Creating a ‘Global Self’: Meena Alexander’s Dilemma of Identity and its Deconstruction
Author: Afrida Aainun Murshida (Department of English, Sikkim University, India)
Speaker: Afrida Aainun Murshida
Topic: Language Ideologies
The (SCOPUS / ISI) SOAS GLOCAL CALA 2020 General Session
Abstract
This paper is aimed at a detailed Feminist Critical Discourse Analysis of Fault Lines: A Memoir by Meena Alexander that recounts the entire cross cultural memoir of her experiences. The paper does not claim that the poet deliberately intended to incorporate a global feminist identity in the text while writing the narratives, rather this paper aims to analyze and explore the writings of the author and deconstruct the creation of a ‘Global Self’ by the author through a detailed feminist critical discourse analysis of the language of the text.
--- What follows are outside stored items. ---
-- ==== Sys2Proof/Machine/LaneOps.lean ====
section
/-! DEFINITION. Lane and group operations on the lanes of one value (R143 to R151): the tree of every reduction and
scan, the choice of a source lane, votes and matches. Core blocks and Twill elements share these functions. -/
namespace Sys2Proof.Machine

/-- The 16 lanes of a value; a null lane carries nothing. -/
abbrev Lanes := List (Option W64)

/-- The content of lane l. -/
def laneAt (v : Lanes) (l : Nat) : Option W64 := (v[l]?).join

/-- One level of the tree: neighbours combined with the lower lanes on the left (R149). -/
def pairUp {α : Type} (op : α → α → α) : List α → List α
  | x :: y :: rest => op x y :: pairUp op rest
  | l => l

/-- The levels of the tree above its leaves: level k holds the nodes N(j, k) (R149). -/
def treeLevels {α : Type} (op : α → α → α) : Nat → List α → List (List α)
  | 0, l => [l]
  | n + 1, l => l :: treeLevels op n (pairUp op l)

/-- The root of the tree over 2^n leaves, `d` for no leaf (R149). -/
def treeRoot {α : Type} (op : α → α → α) (d : α) : Nat → List α → α
  | 0, l => l.headD d
  | n + 1, l => treeRoot op d n (pairUp op l)

/-- The node N(j, k) of the levels of a tree. -/
def treeNode {α : Type} (levels : List (List α)) (d : α) (j k : Nat) : α := (levels.getD k []).getD j d

/-- The inclusive prefix over n leaves, taken in the largest blocks from the left (R149): `k` counts down from 4. -/
def scanFrom {α : Type} (op : α → α → α) (levels : List (List α)) (d : α) (n : Nat) : Nat → Nat → Option α → α
  | 0, base, acc =>
    let here := treeNode levels d base 0
    if n % 2 = 1 then (match acc with | none => here | some x => op x here) else acc.getD d
  | k + 1, base, acc =>
    if n / 2 ^ (k + 1) % 2 = 1 then
      let here := treeNode levels d (base / 2 ^ (k + 1)) (k + 1)
      let acc' := match acc with | none => here | some x => op x here
      scanFrom op levels d n k (base + 2 ^ (k + 1)) (some acc')
    else scanFrom op levels d n k base acc

/-- The inclusive prefix of lane l (R149). -/
def scanAt {α : Type} (op : α → α → α) (d : α) (leaves : List α) (l : Nat) : α :=
  scanFrom op (treeLevels op 4 leaves) d (l + 1) 4 0 none

/-- A reduction's operator on the values of its leaves, its identity, and what the root delivers (R150). -/
structure Reduction (α : Type) where
  op : α → α → α
  unit : α
  leaf : W64 → α
  out : α → W64

/-- The leaves of a reduction: a lane that does not contribute enters as the identity (R149). -/
def Reduction.leaves {α : Type} (r : Reduction α) (v : Lanes) : List α :=
  (List.range 16).map fun l => match laneAt v l with | some x => r.leaf x | none => r.unit

/-- `gred`: the reduction of all contributing lanes (R149). -/
def Reduction.total {α : Type} (r : Reduction α) (v : Lanes) : W64 :=
  r.out (treeRoot r.op r.unit 4 (r.leaves v))

/-- `gscan`: the inclusive prefix up to lane l (R149). -/
def Reduction.prefixTo {α : Type} (r : Reduction α) (v : Lanes) (l : Nat) : W64 :=
  r.out (scanAt r.op r.unit (r.leaves v) l)

/-- The integer type of a 32-bit add: .n32 or .i32 (R150). -/
def addType (n : Bool) : IntType := if n then .n32 else .i32

/-- The exact integer sum, wrapped or clamped once at the root (R150). -/
def redAddInt (sat n : Bool) : Reduction Int :=
  ⟨(· + ·), 0, readAs (addType n), fun s => wrapTo 32 (if sat then clampTo (addType n) s else s)⟩

/-- The floating sum with one rounding at each node; the identity is −0 (R150). -/
def redAddFloat (t : FType) : Reduction W64 :=
  ⟨faddOf t .rne, BitVec.ofNat 64 (2 ^ (t.fmt.w - 1)), fun x => t.map fun e => t.elem x e, id⟩

/-- The maximum of a type (R150). -/
def redMax : RedType → Reduction W64
  | .i32 => ⟨intMaxOf .i32, 0x80000000, fun x => wrapTo 32 (ux 32 x : Nat), id⟩
  | .n32 => ⟨intMaxOf .n32, 0, fun x => wrapTo 32 (ux 32 x : Nat), id⟩
  | .f32 => ⟨fmaxOf tyF32, 0x7FC00000, fun x => wrapTo 32 (ux 32 x : Nat), id⟩

/-- The minimum of a type (R150). -/
def redMin : RedType → Reduction W64
  | .i32 => ⟨intMinOf .i32, 0x7FFFFFFF, fun x => wrapTo 32 (ux 32 x : Nat), id⟩
  | .n32 => ⟨intMinOf .n32, 0xFFFFFFFF, fun x => wrapTo 32 (ux 32 x : Nat), id⟩
  | .f32 => ⟨fminOf tyF32, 0x7FC00000, fun x => wrapTo 32 (ux 32 x : Nat), id⟩

/-- The bitwise reductions over 32 bits (R150). -/
def redBitwise : RedBit → Reduction W64
  | .and => ⟨bitwise .and .b32, 0xFFFFFFFF, fun x => wrapTo 32 (ux 32 x : Nat), id⟩
  | .or => ⟨bitwise .or .b32, 0, fun x => wrapTo 32 (ux 32 x : Nat), id⟩
  | .xor => ⟨bitwise .xor .b32, 0, fun x => wrapTo 32 (ux 32 x : Nat), id⟩

/-- The sexp combine over pairs (R150, R179). -/
def redSexp : Reduction W64 := ⟨sexpOf, sexpIdentity, id, id⟩

/-- What a lane may read of the others (R145): which lane positions hold no live thread, and the register content that a
direct `rd` of the lane file gives for a lane that is null in the value. -/
structure LaneView where
  dead : W16
  content : Lanes
  deriving DecidableEq, Repr

/-- src(s) (R145): the source lane's value; the register's content where the lane is live and null; the fill
otherwise. -/
def sourceOf (view : LaneView) (v : Lanes) (fill : W64) (s : Int) : W64 :=
  if s < 0 || 15 < s then fill
  else
    let l := s.toNat
    if laneBit view.dead l then fill
    else match laneAt v l with
      | some x => x
      | none => (laneAt view.content l).getD fill

/-- The source lane of `xlane` (R146). -/
def xlaneSource (form : LaneForm) (rot : Bool) (l : Nat) (b : W64) : Int :=
  let k := ux 32 b
  match form with
  | .lo => if rot then ((l : Int) - k) % 16 else (l : Int) - k
  | .hi => if rot then ((l : Int) + k) % 16 else (l : Int) + k
  | .flip => (Nat.xor l k : Nat)
  | .at => k

/-- The source lane of `perm`: nibble l of the selector (R146). -/
def permSource (sel : W64) (l : Nat) : Int := bitsOf sel.toNat (4 * l) 4

/-- The mask of the contributing lanes whose bit 0 is 1 (R148). -/
def voteMask (v : Lanes) : W16 :=
  maskOf fun l => match laneAt v l with | some x => x.getLsbD 0 | none => false

/-- The contributing lanes (R148). -/
def presentMask (v : Lanes) : W16 := maskOf fun l => (laneAt v l).isSome

/-- The votes over the contributing lanes (R148). -/
def voteOf (form : VoteForm) (v : Lanes) : W64 :=
  match form with
  | .some => flagWord (voteMask v != 0)
  | .every => flagWord (voteMask v == presentMask v)
  | .mask => (voteMask v).setWidth 64
  | .same =>
    let xs := (v.filterMap id).map (ux 32)
    flagWord (match xs with | [] => true | x :: rest => rest.all (· == x))

/-- `match`: the contributing lanes that hold lane l's value over the width (R148). -/
def matchOf (w : Width) (v : Lanes) (x : W64) : W64 :=
  (maskOf fun j => match laneAt v j with
    | some y => ux (widthBits w) y == ux (widthBits w) x
    | none => false).setWidth 64

end Sys2Proof.Machine
end

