/-- A stream slot (R263, R264). -/
structure Stream where
  running : Bool := false
  store : Bool := false
  record : RecWords := []
  group : Nat := 0
  batch : Nat := 0
  seq : Nat := 0
  sup : Bool := false
  /-- The next element, the tokens sent or taken in the tile, the tiles that have ended, and whether the end-of-tile token is still
  to be sent. Under a codec, the next element of what is sent or stored (R271). -/
  pos : Nat := 0
  tileTok : Nat := 0
  tiles : Nat := 0
  eotDue : Bool := false
  /-- Elements of the next token that have passed their bank units, and what a `mac` stream keeps (R324, R325). A codec load keeps
  every element that it has read. -/
  part : List (Option Nat) := []
  mac : MacRun := {}
  stalled : Option (W64 × Nat) := none
  stallFrom : Option Nat := none
  state : Nat := 0
  code : Nat := 0
  elements : Nat := 0
  /-- Elements of the tile that has not ended, by element index; the tokens that a codec transfer has taken. -/
  pending : PMap Nat := []
  coded : List (List (Option W32)) := []
  deriving DecidableEq, Repr

/-- Where a team's context is (R352, R356, R373). -/
inductive TeamPlace where
  | resident
  /-- Swapped out or pre-empted, or resumed by a `bud.add` and not yet placed: ready or not yet. -/
  | out (ready : Bool)
  /-- Yielded, until a `bud.add` names it. -/
  | yielded
  deriving DecidableEq, Repr

/-- Why a resident team is being taken (R352, R355, R373): its groups finish the blocks that wait on nothing and start no others. A
yield has its cause, the failing group and the shortfall. -/
inductive Taking where
  | victim
  | longWait
  | yield (cause group shortfall : Nat)
  deriving DecidableEq, Repr

/-- A packing of a team (R366 to R369). -/
structure Packing where
  /-- The address of the pack block. -/
  addr : W64
  /-- The groups have been repacked and not yet returned. -/
  open_ : Bool
  /-- The pack block has the tape bit set (R197). -/
  tape : Bool
  deriving DecidableEq, Repr

/-- A team with its context (R18, R350, R352). -/
structure Team where
  id : Nat
  /-- die × 192 + y × 16 + x. -/
  core : Nat
  handle : W32
  vid : Nat
  asid : W16
  /-- Launched from an entry with sup = 1. -/
  sup : Bool
  topup : Bool
  teamid : W32
  /-- The first team of its cluster, its member number and the cluster's width and height (R246). -/
  lead : Nat
  member : Nat
  cw : Nat
  ch : Nat
  /-- Core and virtual id of member 0's team (R241). -/
  leadCore : Nat
  leadVid : Nat
  /-- Units of 16 registers, shared bytes and spill bytes of each group (R344). -/
  k : Nat
  sharedSize : Nat
  spillSize : Nat
  entryPrio : Nat
  prio : Nat
  ibud : Nat
  tbud : Nat
  cont : W64
  waitswap : Nat
  placedAt : Nat
  place : TeamPlace := .resident
  taken : Option Taking := none
  /-- The cycle at which it last became ready, or of its placement (R347), and its slot on the core (R389). -/
  age : Nat := 0
  slot : Nat := 0
  /-- The wait count of R355. -/
  waitCount : Nat := 0
  groups : List Group := []
  shared : List Host.Cell := []
  /-- A keep-0 `retire` recorded at commit: the record's address and the privilege (R386). -/
  retire : Option (W64 × Bool) := none
  /-- A command fault that the next block fetch takes, with its record (R157, R435). -/
  cmdFault : Option Record := none
  copies : List CopyCmd := []
  streams : PMap Stream := []
  /-- Numbers the team's commands (R437). -/
  cmdSeq : Nat := 0
  /-- Batch members that are not complete: group, batch and command number (R258). -/
  members : List (Nat × Nat × Nat) := []
  /-- Batches with a `.strict` length fault: group, batch and status word (R258, R271). -/
  strictFaults : List (Nat × Nat × W64) := []
  matrix : Option Matrix := none
  tape : Tape := {}
  packing : Option Packing := none
  /-- Retired, while other members of its cluster live: it holds its shared memory only (R246). -/
  gone : Bool := false
  deriving DecidableEq, Repr

/-! ### Cores -/

/-- A handler entry (R342), with its frame's full slots. -/
structure Handler where
  valid : Bool := false
  masked : Bool := false
  channel : Nat := 0
  prio : Nat := 0
  frame : Bool := false
  grid : Bool := false
  sup : Bool := false
  slots : Nat := 0
  fbase : Nat := 0
  asid : W16 := 0
  template : Nat := 0
  present : Nat := 0
  /-- The frame's bytes, by offset from its base, and the header fields of the token that filled slot 0 (R346, R350). -/
  bytes : List Host.Cell := []
  first : Option Token := none
  /-- The cycle at which it last became runnable (R345). -/
  age : Option Nat := none
  /-- Teams of the head token already placed by a grid entry (R351). -/
  gridDone : Nat := 0
  /-- The age of a grid entry whose token has placed some of its teams (R345, R351). -/
  gridAge : Nat := 0
  deriving DecidableEq, Repr
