-- ==== Sys2Proof/Machine/Copies.lean ====
section
/-! DEFINITION. Copies (R255 to R260, R271, R443): the meanings of `cpy`, `cpy.batch`, `cpy.wait` and `cpy.lr`, and the events of
the copy engine and of the bank units. -/
namespace Sys2Proof.Machine

/-! ### Reading records at fire -/

/-- Words of an object in scratchpad, read at fire under R231 and R248; an address that must be aligned is checked before the read. -/
def Ctx.readObject (c : Ctx) (s : State) (va : W64) (words : Nat) (align : Nat := 1) : Except Fired RecWords :=
  match c.resolve s .spad .r align 0 va with
  | .error f => .error (c.accessFault f)
  | .ok pa => if s.spoiled pa (8 * words) then .error (c.memData s 1 0 va) else .ok (s.readWords 0 pa words)

/-- The address [55:6] of a record in an operand word. -/
def recordAddress (x : W64) : W64 := BitVec.ofNat 64 (bitsOf x.toNat 6 50 * 64)

/-- A record's words, once they pass the checks of R252. -/
def Ctx.checkRecord (c : Ctx) (va : W64) (ws : RecWords) : Except Fired RecWords :=
  match Rec.check ws c.team.sharedSize with
  | some code => .error (c.fault code 0 va)
  | none => .ok ws

/-- A record read and checked (R248, R252). -/
def Ctx.readRecord (c : Ctx) (s : State) (va : W64) : Except Fired RecWords := do
  let ws ← c.readObject s va 8
  c.checkRecord va ws

/-- The agent of a group's transfers (R404). -/
def Ctx.agent (c : Ctx) : Agent := { asid := c.team.asid, sup := c.sup, team := c.t }

/-- The window in which a record's first element lies, where it translates. -/
def State.sideWindow (s : State) (who : Agent) (r : Rec) (need : Perm) : Option Window :=
  if r.space = 1 then none
  else match s.locate who 0 need (r.bitAddr 0 / 8) with
    | .ok (.mem pa _) => some (windowOf pa)
    | .ok (.row pa _) => some (windowOf pa)
    | _ => none

/-- The traffic of a side: 64-byte units of main memory, none for scratchpad and shared memory (R257). A side that does not
translate is charged. -/
def State.sideTraffic (s : State) (who : Agent) (r : Rec) (need : Perm) : Nat :=
  if r.space = 1 then 0
  else match s.sideWindow who r need with
    | some (.scratchpad _ _) => 0
    | _ => (r.elements * typeWidth r.type + 511) / 512

/-- Whether two records make a copy (R255, R271). -/
def copyPairOk (src dst : Rec) (srcHbm : Bool) : Bool :=
  decide (src.dkind = 0 ∧ dst.dkind = 0 ∧ dst.fused = 0 ∧ dst.combine = 0 ∧ dst.codec = 0 ∧ dst.eot = false)
    && (match src.codec with
      | 0 => decide (src.elements = dst.elements ∧ typeWidth src.type = typeWidth dst.type)
      | 1 => decide (typeWidth src.type = 32 ∧ dst.type = 6)
      | _ => decide (src.type = 6 ∧ typeWidth dst.type = 32 ∧ dst.elements = 16 * src.farg))
    && (decide (src.fused = 0 ∧ src.combine = 0) || srcHbm)

/-- R255. `cpy`: reads and checks both records at fire, and queues a copy at commit. -/
def execCpy (strict : Bool) (s : State) : Host.Outcome State Fault Refusal :=
  fire s fun c => withOn c fun on =>
    withUniform c .a (null := .ok s none none []) fun a x =>
      Fired.ofExcept do
        let va := recordAddress x
        let lo ← c.readObject s va 8
        let hi ← c.readObject s (va + 64) 8
        if bitsOf x.toNat 0 6 ≠ 0 ∨ bitsOf x.toNat 56 8 ≠ 0 then throw (c.fault .badHandle 0 va)
        let src ← c.checkRecord va lo
        let dst ← c.checkRecord (va + 64) hi
        let rs := recOf src
        let rd := recOf dst
        let hbm := match s.sideWindow c.agent rs .r with | some .hbm | none => rs.space == 0 | _ => false
        if copyPairOk rs rd hbm = false then .error (c.fault .badHandle 0 va)
        else if liveOn on [a.lanes] = 0 then pure (.ok s none none [])
        else pure (.ok s none none [.copy c.blk.slot (.copy src dst strict)
          (s.sideTraffic c.agent rs .r + s.sideTraffic c.agent rd .w)])

/-! ### Layout records -/

/-- A layout record (R259). -/
structure LayoutRec where
  base : Nat
  type : Nat
  h : Nat
  w : Nat
  c : Nat
  pitchy : Nat
  pitchx : Nat
  y0 : Int
  x0 : Int
  wy : Nat
  wx : Nat
  sy : Nat
  sx : Nat
  dy : Int
  dx : Int
  pad : Nat
  dst : Nat
  pitch : Nat
  deriving DecidableEq, Repr

/-- The fields of a layout record's words (R259). -/
def layoutRecOf (ws : RecWords) : LayoutRec :=
  let f := fieldOf ws
  { base := f 0 56, type := f 56 4, h := f 64 16, w := f 80 16, c := f 96 16, pitchy := f 128 32, pitchx := f 160 32
    y0 := signed 16 (f 192 16), x0 := signed 16 (f 208 16), wy := f 224 6, wx := f 230 6, sy := f 240 4, sx := f 244 4
    dy := signed 16 (f 256 16), dx := signed 16 (f 272 16), pad := f 288 32, dst := f 320 32, pitch := f 352 32 }

/-- The elements that one issue writes (R260). -/
def LayoutRec.elements (r : LayoutRec) : Nat := (r.wy + 1) * (r.wx + 1) * r.c

/-- The shared-memory byte offset of element k (R260). -/
def LayoutRec.target (r : LayoutRec) (k : Nat) : Nat :=
  r.dst + k / r.c * r.pitch + k % r.c * (typeWidth r.type / 8)

/-- The bit address of element k in the image, or none outside it (R260). -/
def LayoutRec.source (r : LayoutRec) (k : Nat) : Option Int :=
  let p := k / r.c
  let y := r.y0 + (p / (r.wx + 1) : Nat) * r.sy + r.dy
  let x := r.x0 + (p % (r.wx + 1) : Nat) * r.sx + r.dx
  if 0 ≤ y ∧ y < r.h ∧ 0 ≤ x ∧ x < r.w then
    some (8 * (r.base : Int) + typeWidth r.type * (y * r.pitchy + x * r.pitchx + (k % r.c : Nat)))
  else none

/-- The checks of a layout record (R252, R259). -/
def LayoutRec.check (ws : RecWords) (shared : Nat) : Option FaultCode :=
  let r := layoutRecOf ws
  let f := fieldOf ws
  let wd := typeWidth r.type
  if f 60 4 ≠ 0 ∨ f 112 16 ≠ 0 ∨ f 236 4 ≠ 0 ∨ f 248 8 ≠ 0 ∨ f 384 128 ≠ 0 ∨ wd < 8 ∨ 32 < wd ∨ r.h = 0 ∨ r.w = 0
      ∨ r.c = 0 ∨ 4096 < r.c ∨ r.sy = 0 ∨ r.sx = 0 ∨ 2 ^ wd ≤ r.pad ∨ r.pitch < r.c * wd / 8 then some .badHandle
  else if shared < r.target (r.elements - 1) + wd / 8 then some .access
  else none

/-- R259, R260. `cpy.lr`: a matrix of positions and channels of an image. -/
def execCpyLr (_strict : Bool) (s : State) : Host.Outcome State Fault Refusal :=
  fire s fun c => withOn c fun on =>
    withUniform c .a (null := .ok s none none []) fun a x =>
      Fired.ofExcept do
        let va := recordAddress x
        let ws ← c.readObject s va 8
        if bitsOf x.toNat 0 6 ≠ 0 ∨ bitsOf x.toNat 56 8 ≠ 0 then throw (c.fault .badHandle 0 va)
        match LayoutRec.check ws c.team.sharedSize with
        | some code => .error (c.fault code 0 va)
        | none =>
          let r := layoutRecOf ws
          if liveOn on [a.lanes] = 0 then pure (.ok s none none [])
          else pure (.ok s none none
            [.copy c.blk.slot (.layout ws) ((r.elements * typeWidth r.type + 511) / 512)])

/-! ### Batches -/

/-- R258. `cpy.batch`: closes the open batch at commit and delivers its number. -/
def execCpyBatch (s : State) : Host.Outcome State Fault Refusal :=
  fire s fun c => withOn c fun on =>
    let earlier := (c.blk.effects.filter fun | .batch _ => true | _ => false).length
    let v := uniformVal on (BitVec.ofNat 64 (c.group.batches + earlier + 1))
    .ok s (some v) (some v) (if on = 0 then [] else [.batch c.blk.slot])

/-- R258. `cpy.wait`: waits until every member of the group's batches up to a is complete; a `.strict` length fault in them is
raised then. -/
def execCpyWait (s : State) : Host.Outcome State Fault Refusal :=
  fire s fun c => withOn c fun on =>
    withUniform c .a (null := .ok s none none []) fun a n =>
      if c.group.batches < n.toNat then c.fault .badHandle
      else if liveOn on [a.lanes] = 0 then .ok s none none []
      else if c.team.members.any fun m => m.1 = c.g ∧ m.2.1 ≤ n.toNat then .wait (.batch n.toNat)
      else match c.team.strictFaults.find? fun m => m.1 = c.g ∧ m.2.1 ≤ n.toNat with
        | some m => c.fault .decompLength 0 0 0 m.2.2
        | none => .ok s none none []

/-! ### What commands share -/

/-- A member of a batch is complete (R258). -/
def State.completeMember (s : State) (t seq : Nat) : State :=
  s.modTeam t fun T => { T with members := T.members.filter fun m => m.2.2 ≠ seq }

/-- The record of a core command's fault (R436, R437). -/
def State.commandRecord (s : State) (T : Team) (code : FaultCode) (level : Nat) (store : Bool) (addr : W64)
    (op seq : Nat) (iter : List Nat) (extra : W64) : Record where
  code := code
  store := store
  source := 1
  asid := T.asid
  detail := level
  address := addr
  place := BitVec.ofNat 64 (op + seq % 2 ^ 32 * 2 ^ 32)
  agent := T.handle
  iter := iter.map (BitVec.ofNat 32)
  extra := extra
  cycle := s.clk (dieOf T.core)

/-- A command fault (R157, R435): its record is written, and the team's next block fetch takes it. Where the fault is fatal to its team, or
no record can be written, the team ends at once (R438). -/
def State.commandFault (s : State) (t : Nat) (r : Record) : State :=
  match s.fatalFor t r.asid, s.writeRecord { r with inteam := true } with
  | true, _ | _, none => s.fatalEnd t r
  | false, some s => s.modTeam t fun T => { T with cmdFault := some (T.cmdFault.getD r) }

def State.modStream (s : State) (t n : Nat) (f : Stream → Stream) : State :=
  s.modTeam t fun T => { T with streams := PMap.set T.streams {} n (f (PMap.getD T.streams n {})) }

/-- A stream ends with a code; its member of the batch is complete (R263, R264). -/
def State.endStream (s : State) (t n : Nat) (code : Nat) : State :=
  match s.team? t with
  | none => s
  | some T =>
    let seq := (PMap.getD T.streams n {}).seq
    ((s.completeMember t seq).freeUnits (.copy t seq)).modStream t n fun x =>
      { x with running := false, pending := [], state := if code = 0 then 2 else 3, code := code }

/-- The team's commands from a number on are discarded, its streams among them, and leave their batches (R157, R256). -/
def State.discardFrom (s : State) (t seq : Nat) : State :=
  match s.team? t with
  | none => s
  | some T =>
    let s := T.streams.foldl (fun s (n, x) => if x.running ∧ seq ≤ x.seq then s.endStream t n 4 else s) s
    let copies := T.copies.filter fun y => seq ≤ y.seq
    let cmds : List MatCmd := match T.matrix with | some M => M.queue.filter fun y => seq ≤ y.seq | none => []
    let gone := copies.map (·.seq) ++ cmds.map (·.seq)
    let s := gone.foldl (fun s n => (s.completeMember t n).freeUnits (.copy t n)) s
    (s.leaveHalves t cmds).modTeam t fun T =>
      { T with
        copies := T.copies.filter fun y => y.seq < seq
        matrix := T.matrix.map fun M =>
          { M with
            queue := M.queue.filter fun y => y.seq < seq
            ask := if cmds.any fun y => y.started && (y.op == 0x193 || y.paired) then none else M.ask }.stopped }

/-- A resumable record of a transfer that stalls (R443), or the end of its team where the fault is fatal to it or no record can be written
(R435, R438). -/
def State.stallRecord (s : State) (t : Nat) (r : Record) : State :=
  match s.fatalFor t r.asid, s.writeRecord { r with resumable := true } with
  | true, _ | _, none => s.fatalEnd t r
  | false, some s => s

/-! ### The copy engine -/

/-- What one element of a transfer comes to: an element that has been taken, with no value where a fused operator yields none, or
a fault with its code, detail, address and side. -/
inductive ElementStep where
  | taken (s : State) (v : Option Nat) (m : MacRun)
  | faulted (code : FaultCode) (detail : Nat) (store : Bool) (addr : W64)

/-- The agent of a copy command. -/
def CopyCmd.agent (x : CopyCmd) (t : Nat) : Agent := { asid := x.asid, sup := x.sup, team := t }

/-- The source record of a copy whose elements pass bank units (R324). -/
def CopyCmd.fusedRec? (x : CopyCmd) : Option Rec :=
  match x.kind with
  | .copy src _ _ => let r := recOf src; if r.fused = 0 then none else some r
  | _ => none

/-- The codec of a copy (R249). -/
def CopyCmd.codec (x : CopyCmd) : Nat :=
  match x.kind with
  | .copy src _ _ => (recOf src).codec
  | _ => 0

/-- The byte address of a bit address, as the address of a fault. -/
def addrOfBit (a : Int) : W64 := BitVec.ofInt 64 (a / 8)
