/-- The entry that a pop takes: the oldest or the newest that is not reserved (R267), by its place. -/
def Queue.popIndex (Q : Queue) (newest : Bool) : Option Nat :=
  let free := (List.range Q.entries.length).filter fun i =>
    match Q.entries[i]? with | some e => e.held.isNone | none => false
  if newest then free.getLast? else free.head?

/-- The queue with an entry reserved for a group's block (R268). -/
def Queue.reserve (Q : Queue) (i t g slot : Nat) : Queue :=
  { Q with entries := modifyAt Q.entries i fun e => { e with held := some (t, g, slot) } }

/-- The second result of a pop (R268): bit 0 for an empty queue, the tag and the valid mask. -/
def popWord : Option Token → W64
  | none => 1
  | some tok => BitVec.ofNat 64 (tok.tag.toNat * 2 + tok.valid.toNat * 2 ^ 17)

/-- The lanes that a popped token delivers. -/
def popLanes (on : W16) : Option Token → Lanes
  | none => []
  | some tok => maskLanes on (tokenLanes tok)

/-- The fire of a pop (R268, R384): it reserves the entry; a damaged token is not taken (R25). -/
def Ctx.pop (c : Ctx) (s : State) (q : Nat) (newest : Bool) (on : W16) : Fired :=
  if on = 0 then .ok s (some (laneVal [])) (some (uniformVal 0 0)) []
  else
    let Q := s.queue q
    match Q.popIndex newest with
    | none => .ok s (some (laneVal (popLanes on none))) (some (uniformVal on (popWord none))) []
    | some i =>
      let tok := (Q.entries[i]?).map (·.tok)
      if tok.any (·.damaged) then c.memData s 3
      else .ok (s.modQueue q fun Q => Q.reserve i c.t c.g c.blk.slot) (some (laneVal (popLanes on tok)))
        (some (uniformVal on (popWord tok))) [.deq c.blk.slot q newest]

/-- R268. `deq`: reserves the head entry at fire and removes it at commit. -/
def execDeqInstr (s : State) : Host.Outcome State Fault Refusal :=
  fireQueue s .rw true fun c q _ on => c.pop s q false on

/-- Whether a physical address names a register that `notify` may write: a queue's NOTIFY, or a page of AG notify registers
under a supervisor's translation (R268). -/
def notifiable (sup : Bool) (pa : Nat) : Bool :=
  match windowOf pa with
  | .queue _ o => decide (o = 0x0C0)
  | .notify _ _ _ => sup
  | _ => false

/-- Whether the queue that a notify names is enabled; an AG notify register needs no queue. -/
def State.notifyEnabled (s : State) (pa : Nat) : Bool :=
  match windowOf pa with
  | .queue q _ => (s.queue q).enable
  | _ => true

/-- R268. `notify`: writes b to a notify register at commit. -/
def execNotifyInstr (s : State) : Host.Outcome State Fault Refusal :=
  fire s fun c => withOn c fun on =>
    withUniform c .a (null := .ok s none none []) fun a x =>
      match s.translate c.team.asid c.sup .w
          (fun w => match w with | .queue _ _ | .notify _ _ _ => true | _ => false) x with
      | .error f => c.fault f.code 0 x f.level
      | .ok p =>
        if notifiable c.sup p.pa = false then c.fault .access 0 x
        else if s.notifyEnabled p.pa = false then c.fault .badHandle 0 x
        else withUniform c .b (null := .ok s none none []) fun b y =>
          .ok s none none (if liveOn on [a.lanes, b.lanes] = 0 then [] else [.notify c.blk.slot p.pa y])

/-- Whether a NOTIFY write has reached the queue since the group's `qwait` began to wait (R268, R356). -/
def Ctx.notified (c : Ctx) (s : State) (q : Nat) : Bool :=
  match PMap.get? c.group.kept q with
  | some n => decide (n < (s.queue q).notifies)
  | none => false

/-- R268. `qwait`: waits until the queue holds an entry or is notified. -/
def execQwait (s : State) : Host.Outcome State Fault Refusal :=
  fireQueue s .r true fun c q _ on =>
    if on = 0 then .ok s none none []
    else if 0 < (s.queue q).depth ∨ c.notified s q then .ok s none none [.qwaited c.blk.slot q]
    else .wait (.queueWait q)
Born in Allahabad, into a Syrian Christian family hailing from Kerela, India, Meena Alexander’s work is primarily marked with the multicultural, multilingual, multiple dislocations as recurring themes. Her works largely focus on ‘language, memory and the significance of places’. She not only just unravels her past but at the same time questions and deconstructs her identity instituting it towards a ‘Global Self’ that breaks the precincts of the identity label of a South Indian, South Asian Woman in Diaspora. Her writings primarily question lines, boundaries not just the geographical but also the anatomical and societal. Her identity as an ‘American’, as an ‘Asian-American’, a ‘South Indian Woman’, a ‘Third World Woman’, a Woman of Colour’ and a ‘Woman in Diaspora’ are questions that she probes into and deconstructs in her narratives. The multiplicity of her ‘self’ does not let her establish any one particular cultural identity and thus this inability to assign an identity turns out to be a strong rhetoric that blurs all the other boundaries and lines and deconstructs into a ‘Global Self’.
Keywords: Feminist Critical Discourse Analysis, Identity, Language, Memory, Deconstruction, Self, Global Feminist Identity.